5kb, 10kb, 100kb | ForEach-Object {
    $rng = [random]::new()
    $groupResult = foreach ($test in $tests.GetEnumerator()) {
        $ms = Measure-Command { & $test.Value -RepeatCount $_ -RanGen $rng }

        [pscustomobject]@{
            CollectionSize    = $_
            Test              = $test.Key
            TotalMilliseconds = [math]::Round($ms.TotalMilliseconds,2)
        }

        [GC]::Collect()
        [GC]::WaitForPendingFinalizers()
    }

    $groupResult = $groupResult | Sort-Object TotalMilliseconds
    $groupResult | Select-Object *, @{
        Name       = 'RelativeSpeed'
        Expression = {
            $relativeSpeed = $_.TotalMilliseconds / $groupResult[0].TotalMilliseconds
            [math]::Round($relativeSpeed, 2).ToString() + 'x'
        }
    }
}

The Basic for-loop example is the base line for performance. The second example wraps the random number generator in a function that's called in a tight loop. The third example moves the loop inside the function. The function is only called once but the code still generates the same amount of random numbers. Notice the difference in execution times for each example.

CollectionSize Test                   TotalMilliseconds RelativeSpeed
-------------- ----                   ----------------- -------------
          5120 for-loop in a function              9.62 1x
          5120 Simple for-loop                    10.55 1.1x
          5120 Wrapped in a function              62.39 6.49x
         10240 Simple for-loop                    17.79 1x
         10240 for-loop in a function             18.48 1.04x
         10240 Wrapped in a function             127.39 7.16x
        102400 for-loop in a function            179.19 1x
        102400 Simple for-loop                   181.58 1.01x
        102400 Wrapped in a function            1155.57 6.45x

Avoid wrapping cmdlet pipelines

Most cmdlets are implemented for the pipeline, which is a sequential syntax and process. For example:

cmdlet1 | cmdlet2 | cmdlet3

Initializing a new pipeline can be expensive, therefore you should avoid wrapping a cmdlet pipeline into another existing pipeline.

Consider the following example. The Input.csv file contains 2100 lines. The Export-Csv command is wrapped inside the ForEach-Object pipeline. The Export-Csv cmdlet is invoked for every iteration of the ForEach-Object loop.

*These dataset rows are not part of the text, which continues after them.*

/-- What the hub's commands leave of an A-die. -/
inductive PageWord (s : State) (core a : Nat) : Instr → ADie → Prop
  | alloc (arg p q i) : (s.adie a).allocPage 0 s.seq (s.horizon s.seq) (arg.getLsbD 0) = (q, some i) →
      PageWord s core a (.alloc core a arg p) (answered q true (BitVec.ofNat 32 (a * 2 ^ 30 + i)))
  | allocNot (arg p q) : (s.adie a).allocPage 0 s.seq (s.horizon s.seq) (arg.getLsbD 0) = (q, none) → PageWord s core a (.alloc core a arg p) (answered q false 0xFFFFFFFF)
  | refPage (arg p) : PageNamed (s.adie a) p → arg ≠ 0 → arg.toNat ≤ 65535 → ((s.adie a).descOf p.toNat).refc.toNat + arg.toNat < 2 ^ 32 →
      PageWord s core a (.refPage core a arg p) (answered ((s.adie a).modDesc p.toNat fun d => { d with refc := d.refc + arg.setWidth 32 }) true 0)
  | unref (arg p) : PageNamed (s.adie a) p → arg ≠ 0 → arg.toNat ≤ ((s.adie a).descOf p.toNat).refc.toNat →
      PageWord s core a (.unref core a arg p) (answered ((s.adie a).unref p.toNat arg.toNat s.seq) true 0)
  | unrefNot (arg p) : ((s.adie a).ndesc ≤ p.toNat ∨ ((s.adie a).descOf p.toNat).free = true ∨ arg = 0 ∨
        ((s.adie a).descOf p.toNat).refc.toNat < arg.toNat) →
      PageWord s core a (.unref core a arg p) (answered (s.adie a) false 0)
  | setro (arg p) : PageNamed (s.adie a) p →
      PageWord s core a (.setro core a arg p) (answered ((s.adie a).modDesc p.toNat fun d => { d with ro := true }) true 0)
  | clrro (arg p) : PageNamed (s.adie a) p →
      (∀ g, g < (s.adie a).pageSize / 4096 → s.isRo (((s.adie a).descOf p.toNat).addr.toNat + 4096 * g) = false) →
      PageWord s core a (.clrro core a arg p) (answered ((s.adie a).modDesc p.toNat fun d => { d with ro := false }) true 0)
  | clrroNot (arg p g) : g < (s.adie a).pageSize / 4096 → s.isRo (((s.adie a).descOf p.toNat).addr.toNat + 4096 * g) = true →
      PageWord s core a (.clrro core a arg p) (answered (s.adie a) false 0)
  | setpin (arg p) : PageNamed (s.adie a) p →
      PageWord s core a (.setpin core a arg p) (answered ((s.adie a).modDesc p.toNat fun d => { d with pinned := true }) true 0)
  | clrpin (arg p) : PageNamed (s.adie a) p →
      PageWord s core a (.clrpin core a arg p) (answered ((s.adie a).modDesc p.toNat fun d => { d with pinned := false }) true 0)
  | evict (arg p) : arg ≠ 0 → PageWord s core a (.evict core a arg p)
      (answered ((s.adie a).evictUpTo s.seq (min arg.toNat (s.adie a).nodes.length)).1 true
        (BitVec.ofNat 32 ((s.adie a).evictUpTo s.seq (min arg.toNat (s.adie a).nodes.length)).2))
  | evictNone (arg p) : arg = 0 → PageWord s core a (.evict core a arg p) (answered (s.adie a) false 0)
  | publish (arg p) : PageNamed (s.adie a) p → arg.toNat ≤ 32 → ((s.adie a).descOf p.toNat).seq.getLsbD 0 = false →
      ((s.adie a).descOf p.toNat).tier = 0 →
      PageWord s core a (.publish core a arg p) (answered { ((s.adie a).modDesc p.toNat fun d => { d with fill := arg.toNat, seq := d.seq + 2 }) with
        unseen := (s.adie a).unseen.filter fun e => e.1 != a * 2 ^ 30 + p.toNat } true 0)

end Sys2Proof.Claims

open Sys2Proof Sys2Proof.Machine Sys2Proof.Claims

/-- R336, R337, R342 to R344: the hub's commands to a page arbiter leave what their rules state and answer in PGRSP; each of them is ignored,
with a fault record, while one is not done; setting EN on a
configured allocator starts its initialisation, which ends in the next step of it; below the watermark one leaf is evicted. -/
def Obligations.PageCommands : Prop :=
  (∀ (i : Instr) (core a : Nat) (s : State) (q : ADie), a < 4 → CoreMay s core (0x10800 + a * 0x100 + 0x38) → (s.adie a).rspDone = true →
    PageWord s core a i q → exec i s = .next (s.modADie a fun _ => q)) ∧
  (∀ (i : Instr) (core a : Nat) (arg : BitVec 28) (p : BitVec 30) (s : State), a < 4 → CoreMay s core (0x10800 + a * 0x100 + 0x38) →
    (s.adie a).rspDone = false → PageCmd core a arg p i → exec i s = .next (s.cfgIgnored core (0x10800 + a * 0x100 + 0x38))) ∧
  (∀ (core a : Nat) (v : BitVec 64) (s : State), a < 4 → CoreMay s core (0x10800 + a * 0x100 + 8) → (s.adie a).en = false →
    1 ≤ v.toNat % 2 ^ 27 → v.toNat % 2 ^ 27 ≤ 2 ^ 26 → v.getLsbD 32 = false → s.hub.dieUp (8 + a) = true →
    exec (.pageAllocatorEnable core a v) s = .next (s.modADie a fun q =>
      if v.getLsbD 63 then { q with
        ndesc := v.toNat % 2 ^ 27, big := false, en := true, initing := true, written := 0, desc := [], dcap := v.toNat % 2 ^ 27, dback := [], dfresh := 0, nodes := []
        hbm := { q.hbm with cap := q.hbm.nf, back := [], fresh := 0 }, cxl := { q.cxl with cap := q.cxl.nf, back := [], fresh := 0 } }
      else { q with ndesc := v.toNat % 2 ^ 27, big := false, en := false })) ∧
  (∀ (a : Nat) (s : State), a < 4 → (s.adie a).initing = true →
    exec (.pageAllocatorInitDone a) s = .next (s.modADie a fun q => { q with initing := false, written := q.ndesc })) ∧
  (∀ (a m : Nat) (s : State), (s.adie a).hbm.free < (s.adie a).wmark → (s.adie a).oldestLeaf ((s.adie a).leafIn 0) = some m →
    exec (.backgroundEviction a) s = .next (s.modADie a fun q => q.evict m s.seq)) ∧
  (∀ (a : Nat) (s : State), (s.adie a).wmark ≤ (s.adie a).hbm.free →
    ∃ u, exec (.backgroundEviction a) s = .next u ∧ (∀ b, u.adie b = s.adie b) ∧ u.mem = s.mem ∧ u.clusters = s.clusters)
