-- ==== Sys2Proof/Laws/PerInstr.lean ====
section
/-! SUPPORT. One statement per constructor of Instr: its row of the encoding tables leads the decoder back to it (09 R119, R128, R129). -/

namespace Sys2Proof.Laws.EncForm

set_option Elab.async false

/-- The form the decoder takes for an OPC is that of the instruction's fields, and with a SUB its row admits the fields give the instruction
back; a step of the module has neither row nor fields. -/
def Statement (i : Instr) : Prop :=
  match i.row, i.body with
  | some r, some (.a w) => r.opc < 256 ∧ opcForm r.opc = some 0 ∧ (r.subs.contains w.sub.toNat = true → ofA r.opc w = some i)
  | some r, some (.b w) => r.opc < 256 ∧ opcForm r.opc = some 1 ∧ (r.subs.contains w.sub.toNat = true → ofB r.opc w = some i)
  | some r, some (.c w) => r.opc < 256 ∧ opcForm r.opc = some 2 ∧ (r.subs.contains w.sub.toNat = true → ofC r.opc w = some i)
  | some r, some (.p w) => r.opc < 256 ∧ opcForm r.opc = some 3 ∧ (r.subs.contains w.head.sub.toNat = true → ofP r.opc w = some i)
  | none, none => True
  | _, _ => False

/-- A one-element list contains that element alone. -/
theorem contains_one {a b : Nat} (h : [a].contains b = true) : b = a := by simpa [eq_comm] using h

/-- A SUB is known by its number. -/
theorem sub_is {a : BitVec 4} (n : Nat) (h : a.toNat = n) : a = BitVec.ofNat 4 n := by rw [← h]; simp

$measure = Measure-Command -Expression {
    Import-Csv .\Input.csv | ForEach-Object -Begin { $Id = 1 } -Process {
        [PSCustomObject]@{
            Id   = $Id
            Name = $_.opened_by
        } | Export-Csv .\Output1.csv -Append
    }
}

'Wrapped = {0:N2} ms' -f $measure.TotalMilliseconds

Wrapped = 15,968.78 ms

For the next example, the Export-Csv command was moved outside of the ForEach-Object pipeline. In this case, Export-Csv is invoked only once, but still processes all objects passed out of ForEach-Object.

$measure = Measure-Command -Expression {
    Import-Csv .\Input.csv | ForEach-Object -Begin { $Id = 2 } -Process {
        [PSCustomObject]@{
            Id   = $Id
            Name = $_.opened_by
        }
    } | Export-Csv .\Output2.csv
}

'Unwrapped = {0:N2} ms' -f $measure.TotalMilliseconds

Unwrapped = 42.92 ms

The unwrapped example is 372 times faster. Also, notice that the first implementation requires the Append parameter, which isn't required for the later implementation.

Use OrderedDictionary to dynamically create new objects

There are situations where we may need to dynamically create objects based on some input, the perhaps most commonly used way to create a new PSObject and then add new properties using the Add-Member cmdlet. The performance cost for small collections using this technique may be negligible however it can become very noticeable for big collections. In that case, the recommended approach is to use an [OrderedDictionary] and then convert it to a PSObject using the [pscustomobject] type accelerator. For more information, see the Creating ordered dictionaries section of about_Hash_Tables.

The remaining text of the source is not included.